We can illustrate this with an example. Let's consider this small group of people:
Each of these circles represent a person and the lines represent their friendships. If you count the lines for every individual person, you'll find there are 10 bidirectional friendships here. (we're assuming you can't be friends with someone else without them knowing it.)
1,2,3,4,5 are all friends with 6
6 is all friends with 1,2,3,4,5. So, 10 friendships total.
We find there is an average of 1.67 friends per person. (10 friendships / 6 people)

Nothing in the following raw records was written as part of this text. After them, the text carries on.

-- ==== Sys2Proof/Machine/Index.lean ====
section
/-! DEFINITION. Search indices (spec/05): the stores of an index, the image and its checks, inserts and deletes, fetches,
shard maps and unloading. -/

namespace Sys2Proof.Machine

/-! ### Identifiers and stores (R189 to R199) -/

/-- The first local ID that INDEX_INSERT assigns (R190). -/
abbrev insId : Nat := 0x8000_0000

/-- The smallest power of two that is at least `n`, from 32 up to 4096. -/
def slotOf (n : Nat) : Nat := ([32, 64, 128, 256, 512, 1024, 2048].find? (fun k => n ≤ k)).getD 4096

/-- The device address of an array offset through a chunk table (R194). -/
def tabAddr (t : List Nat) (o : Nat) : Nat := t.getD (o / 0x20_0000) 0 + o % 0x20_0000

/-- A loaded index of a partition. -/
def State.index? (s : State) (p i : Nat) : Option Index := s.indices.find? (fun x => x.part == p && x.num == i)

/-- Change an index. -/
def State.setIndex (s : State) (p i : Nat) (f : Index → Index) : State :=
  { s with indices := updateWhere s.indices (fun x => x.part == p && x.num == i) f }

/-- The chunk table of array `k` of an epoch: 0 code, 1 neighbour, 2 attribute, 3 ID. -/
def Epoch.tab (e : Epoch) (k : Nat) : List Nat := e.tabs.getD k []

/-- Element sizes of the arrays of an epoch. -/
def Index.elem (x : Index) (k : Nat) : Nat :=
  match k with
  | 0 => x.cs
  | 1 => x.ns
  | 2 => 8
  | _ => 4

/-- The device address of element `n` of array `k` of an epoch. -/
def Index.addr (x : Index) (e : Epoch) (k n : Nat) : Nat := tabAddr (e.tab k) (n * x.elem k)

/-- A bit of a bitmap held in chunks. -/
def State.bitAt (s : State) (t : List Nat) (n : Nat) : Bool := (s.byte (tabAddr t (n / 8))).getLsbD (n % 8)

/-- Set a bit of a bitmap held in chunks. -/
def State.setBitAt (s : State) (t : List Nat) (n : Nat) (v : Bool) : State :=
  let a := tabAddr t (n / 8)
  let b := (s.byte a).toNat
  s.store a [BitVec.ofNat 8 (if v then setBit b (n % 8) else clearBit b (n % 8))]

/-- The neighbours of a node: the entries before the padding. -/
def State.nodeNbrs (s : State) (x : Index) (e : Epoch) (n : Nat) : List Nat :=
  ((List.range (x.ns / 4)).map (fun i => s.num (x.addr e 1 n + 4 * i) 4)).filter (fun m => m != 0xFFFF_FFFF)

/-- The code of a node. -/
def State.nodeCode (s : State) (x : Index) (e : Epoch) (n : Nat) : List Byte := s.bytes (x.addr e 0 n) x.codeLen

/-- The address of a side slot's code (R208). -/
def Index.sideAddr (x : Index) (a : Nat) : Nat := x.sideCode + a % x.cap * x.cs

/-- The address of a side slot's metadata record (Table 5-3). -/
def Index.metaAddr (x : Index) (a : Nat) : Nat := tabAddr x.smeta (a % x.cap * 16)

/-- A location word (Table 5-4) of a side slot; `7FFF_FFFF` and `FFFF_FFFF` name none. -/
def slotWord (x : Index) (a : Nat) : Nat := insId + a % x.cap

/-- A location word names no location. -/
def noLoc (w : Nat) : Bool := w == 0x7FFF_FFFF || w == 0xFFFF_FFFF

/-- The count of the side slot that a location word names: the window holds one slot of each ring position. -/
def Index.slotOfWord (x : Index) (w : Nat) : Nat :=
  let r := w - insId
  x.wstart + (r + x.cap - x.wstart % x.cap) % x.cap

/-- The newest location of an assigned local ID (R198). -/
def State.newest (s : State) (x : Index) (id : Nat) : Nat :=
  if id < insId then (assoc x.overlay id).getD id else s.num (tabAddr x.idmap ((id - insId) * 4)) 4

/-- A local ID has been assigned (R190, R198). -/
def Index.assigned (x : Index) (id : Nat) : Bool :=
  if id < insId then id < x.built else id - insId < x.nextId

/-- The locations of a local ID, newest first: the newest and those that the chain of previous locations reaches
(R220). -/
def State.chain (s : State) (x : Index) : Nat → Nat → List Nat
  | 0, _ => []
  | n + 1, w =>
    if noLoc w then []
    else if w < insId then [w]
    else w :: s.chain x n (s.num (x.metaAddr (x.slotOfWord w) + 12) 4)

/-- Every location of a local ID. -/
def State.locations (s : State) (x : Index) (id : Nat) : List Nat := s.chain x (x.cap + 1) (s.newest x id)

/-- The location is tombstoned. -/
def State.locDead (s : State) (x : Index) (w : Nat) : Bool :=
  if w < insId then s.bitAt x.ntomb w else s.bitAt x.stomb (w - insId)

/-- The passage of a local ID is deleted. -/
def State.idDead (s : State) (x : Index) (id : Nat) : Bool :=
  let w := s.newest x id
  noLoc w || s.locDead x w

/-- A global ID (R191). -/
def globalId (shard id : Nat) : Nat := shard * 2 ^ 48 + id

/-- Bytes of a full vector, and of its slot (Table 5-5). -/
def Index.vecBytes (x : Index) : Nat := x.dims * ((fmtBits x.vecFmt).getD 8 / 8)
def Index.vecSlot (x : Index) : Nat := roundUp x.vecBytes 64

/-- The address of a local ID's full vector and of its directory entry (R199). -/
def Index.vecAddr (x : Index) (id : Nat) : Nat :=
  if id < insId then x.vecBase + id * x.vecSlot else x.vecIns + (id - insId) * x.vecSlot
def Index.dirAddr (x : Index) (id : Nat) : Nat := if id < insId then x.dirBase + id * 16 else x.dirIns + (id - insId) * 16

/-- The lowest place in [lo, hi) for `n` bytes aligned to `al` from `base`, clear of the taken ranges. -/
def placeLow (base lo hi n al : Nat) (taken : List (Nat × Nat)) : Option Nat :=
  if al == 0 then none
  else
    let up (a : Nat) : Nat := base + roundUp (a - base) al
    let cands := (lo :: taken.map (fun r => r.1 + r.2)).filter (fun a => lo ≤ a)
    minNat? (((cands.map up).filter (fun a => lo ≤ a && a + n ≤ hi)).filter (fun a => clearOf a n taken))

/-- Take chunks of 2 MiB of a pool, lowest first. -/
def takeChunks (base len : Nat) : Nat → List (Nat × Nat) → Option (List Nat × List (Nat × Nat))
  | 0, used => some ([], used)
  | n + 1, used =>
    match placeLow base base (base + len) 0x20_0000 0x20_0000 used with
    | none => none
    | some a => (takeChunks base len n (used ++ [(a, 0x20_0000)])).map (fun r => (a :: r.1, r.2))

/-- Chunks that `n` bytes of an array take. -/
def chunksFor (n : Nat) : Nat := ceilDiv n 0x20_0000

/-! ### INDEX_LOAD (R195, R196, R214, R215) -/

/-- The arrays of an image: offset and size of the code, neighbour, attribute and ID arrays. -/
def imageArrays (hd : List Byte) : List (Nat × Nat) :=
  let n := fieldAt hd 8 4
  [(fieldAt hd 16 8, n * 2 ^ fieldAt hd 6 1), (fieldAt hd 24 8, n * 2 ^ fieldAt hd 7 1), (fieldAt hd 32 8, n * 8),
    (fieldAt hd 40 8, n * 4)]

/-- The arrays lie inside the image and clear of the header and of one another (R196). -/
def arraysOk (a stop : Nat) (arr : List (Nat × Nat)) : Bool :=
  arr.all (fun r => r.1 % 0x20_0000 == 0 && 64 ≤ r.1 && a + r.1 + r.2 ≤ stop) &&
  arr.zipIdx.all (fun e => arr.zipIdx.all (fun f => e.2 == f.2 || !rangesMeet e.1 f.1))

/-- The image passes R196 for a profile and a degree. A nonzero reserved byte of its header is refused with the rest, which R196 does
not list (DESIGN CHOICE, log entry 129). -/
def State.imageOk (s : State) (a stop : Nat) (p : CodeProfile) (degree : Nat) : Bool :=
  let hd := s.bytes a 64
  let n := fieldAt hd 8 4
  let arr := imageArrays hd
  let nb := a + (arr.getD 1 (0, 0)).1
  let ids := a + (arr.getD 3 (0, 0)).1
  let ns := 2 ^ fieldAt hd 7 1
  fieldAt hd 0 4 == 0x4E474A49 && fieldAt hd 4 2 == 0x0100 && fieldAt hd 60 4 == crc32c (hd.take 60) && zerosAt hd 48 12 &&
  p.ok && 2 ^ fieldAt hd 6 1 == slotOf p.bytes && ns == slotOf (4 * degree) && 1 ≤ n && n ≤ 2147483647 &&
  arraysOk a stop arr && fieldAt hd 12 4 < n &&
  (List.range n).all (fun i =>
    s.num (ids + 4 * i) 4 == i &&
    (List.range (ns / 4)).all (fun j =>
      let m := s.num (nb + ns * i + 4 * j) 4
      m < n || m == 0xFFFF_FFFF))

/-- [a, a + n) is aligned to 64 and lies within the partition's CXL ranges. -/
def State.cxlOk (s : State) (p a n : Nat) : Bool := a % 64 == 0 && s.inCxl p a n

/-- The chunk table of array `k` of an image in place. -/
def imageChunks (base : Nat) (hd : List Byte) (k : Nat) : List Nat :=
  let r := (imageArrays hd).getD k (0, 0)
  (List.range (chunksFor r.2)).map (fun i => base + r.1 + i * 0x20_0000)

/-- The chunks of the node tombstone bitmap, the side metadata array, the side tombstone bitmap and the ID map. -/
def tableChunks (n cap idCap : Nat) : List Nat :=
  [chunksFor (ceilDiv n 8), chunksFor (16 * cap), chunksFor (ceilDiv cap 8), chunksFor (4 * idCap)]

/-- The chunks of table `k` among those that an index has taken. -/
def tableAt (need ch : List Nat) (k : Nat) : List Nat := (ch.drop (sumNat (need.take k))).take (need.getD k 0)

/-- All the chunks of an index: the overlay and the chunk tables take whole chunks too; their layout is internal. -/
def chunkTotal (n cap idCap : Nat) : Nat := sumNat (tableChunks n cap idCap) + chunksFor (16 * cap) + 1

/-- The index that INDEX_LOAD makes of an image with header `hd`: its side code array at `side`, its chunk tables over the
chunks `ch` of the pool, of which `used` is then taken. -/
def newIndex (c : Cmd) (prof : CodeProfile) (hd : List Byte) (side : Nat) (ch : List Nat) (used : List (Nat × Nat)) : Index :=
  let f := fieldAt c.input
  let n := fieldAt hd 8 4
  let need := tableChunks n (f 12 4) (f 16 4)
  { part := c.hdr.partition, num := f 0 2, shard := f 2 2, built := n, profile := f 4 1, degree := f 5 1, width := f 6 2,
    hops := f 8 4, cap := f 12 4, idCap := f 16 4, vecFmt := f 20 1, cs := 2 ^ fieldAt hd 6 1, ns := 2 ^ fieldAt hd 7 1,
    dims := prof.dims, codeLen := prof.bytes, poolBase := f 32 8, poolLen := f 40 8, vecBase := f 48 8, dirBase := f 56 8,
    vecIns := f 64 8, dirIns := f 72 8, heapBase := f 80 8, heapLen := f 88 8,
    epoch := ⟨1, n, fieldAt hd 12 4, (List.range 4).map (imageChunks (f 24 8) hd)⟩, sideCode := side,
    ntomb := tableAt need ch 0, smeta := tableAt need ch 1, stomb := tableAt need ch 2, idmap := tableAt need ch 3,
    pool := used }

/-- The last part of INDEX_LOAD: the chunks that the pool gives, if any, are cleared and the index is loaded. -/
def State.loadTables (s : State) (c : Cmd) (prof : CodeProfile) (hd : List Byte) (side : Nat) :
    Option (List Nat × List (Nat × Nat)) → State
  | none => s.refuse c stNoMemory
  | some (ch, used) =>
    let n := 4 * fieldAt c.input 16 4
    let maps := (tableAt (tableChunks (fieldAt hd 8 4) (fieldAt c.input 12 4) (fieldAt c.input 16 4)) ch 3).zipIdx
    let s1 := ch.foldl (fun s a => s.zeroRange a 0x20_0000) s
    -- the ID map's words name no location until their IDs are assigned (R198)
    let s2 := maps.foldl (fun s e => s.store e.1 (List.replicate (min (n - e.2 * 0x20_0000) 0x20_0000) 0xFF)) s1
    ({ s2 with indices := s2.indices ++ [newIndex c prof hd side ch used] }).refuse c stOk

/-- The side code array stands where the pool gives it space, and the tables take chunks of what is left. -/
def State.loadSide (s : State) (c : Cmd) (prof : CodeProfile) (hd : List Byte) : Option Nat → State
  | none => s.refuse c stNoMemory
  | some side =>
    let cap := fieldAt c.input 12 4
    s.loadTables c prof hd side (takeChunks (fieldAt c.input 32 8) (fieldAt c.input 40 8)
      (chunkTotal (fieldAt hd 8 4) cap (fieldAt c.input 16 4)) [(side, cap * 2 ^ fieldAt hd 6 1)])

/-- The side-list arrays and chunk tables of an index take their space in the chunk pool, and the index is loaded (R215). -/
def State.loadIndex (s : State) (c : Cmd) (prof : CodeProfile) (hd : List Byte) : State :=
  let p := c.hdr.partition
  let pool := fieldAt c.input 32 8
  s.loadSide c prof hd (placeLow (s.regionBase p) pool (pool + fieldAt c.input 40 8)
    (fieldAt c.input 12 4 * 2 ^ fieldAt hd 6 1) ((s.regionPchs p).length * 4096) [])

/-- The ranges of an image that its checks read (R196): its header and its four arrays. -/
def imageRanges (base : Nat) (hd : List Byte) : List (Nat × Nat) :=
  (base, 64) :: (imageArrays hd).map (fun r => (base + r.1, r.2))

/-- INDEX_LOAD (R215). An image whose header or whose arrays, where they lie in the region, cannot be read ends it with
UNCORRECTABLE_DATA (DESIGN CHOICE, log entry 130). -/
def bodyIndexLoad (c : Cmd) (s : State) : State :=
  let f := fieldAt c.input
  let p := c.hdr.partition
  let base := f 24 8
  let pool := f 32 8
  let plen := f 40 8
  let cap := f 12 4
  let idCap := f 16 4
  let prof := s.profile (f 4 1)
  if c.input.length != 96 then s.refuse c stBadParameter
  else if !zerosAt c.input 21 3 then s.refuse c stReservedNonzero
  else if 64 ≤ f 0 2 || 64 ≤ f 4 1 || f 5 1 < 8 || 64 < f 5 1 || f 6 2 == 0 || 1024 < f 6 2 || f 8 4 == 0 || 1048576 < f 8 4 ||
      cap < 64 || 67108864 < cap || 2147483647 < idCap || !(f 20 1 == 1 || f 20 1 == 2 || f 20 1 == 4) then
    s.refuse c stBadParameter
  else if (s.index? p (f 0 2)).isSome then s.refuseBusy c
  else
    let vslot := roundUp (prof.dims * ((fmtBits (f 20 1)).getD 8 / 8)) 64
    let stop := s.regionBase p + s.regionSize p
    if base % 0x20_0000 != 0 || !s.inRegion p base 64 || pool % 0x20_0000 != 0 || !s.inRegion p pool plen ||
        !s.cxlOk p (f 48 8) 1 || !s.cxlOk p (f 56 8) 1 || !s.cxlOk p (f 64 8) (max (idCap * vslot) 1) ||
        !s.cxlOk p (f 72 8) (max (idCap * 16) 1) || !s.cxlOk p (f 80 8) (max (f 88 8) 1) then
      s.refuse c stBadAddress
    else if s.hitsDir p pool plen || s.hitsDir p base 64 then s.refuse c stNotPermitted
    else if s.isUe base 64 then (s.noteRead 0 p [(base, 64)]).refuse c stUncorrectableData
    else
    let rs := imageRanges base (s.bytes base 64)
    if rs.all (fun r => s.inRegion p r.1 r.2) && rs.any (fun r => s.isUe r.1 r.2) then
      (s.noteRead 0 p rs).refuse c stUncorrectableData
    else if rs.any (fun r => s.hitsDir p r.1 r.2) then s.refuse c stNotPermitted
    else if !s.imageOk base stop prof (f 5 1) then s.refuse c stBadParameter
    else
      let hd := s.bytes base 64
      let n := fieldAt hd 8 4
      if !s.cxlOk p (f 48 8) (n * vslot) || !s.cxlOk p (f 56 8) (n * 16) then s.refuse c stBadAddress
      else s.loadIndex c prof hd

Now if you were to ask everyone here how many friends they have, five out of six will tell you they have 1 friend, which is less than the average. While it may not be true in every instance, there have been experiments conducted to test the validity of this idea on a large scale. 721 million Facebook users and their 69 billion friendships were examined and the friendship paradox held up for 93% of all 721 million people. Users averaged 190 friends while their friends averaged 690 friends. (Illustrated in this piece by the NYT)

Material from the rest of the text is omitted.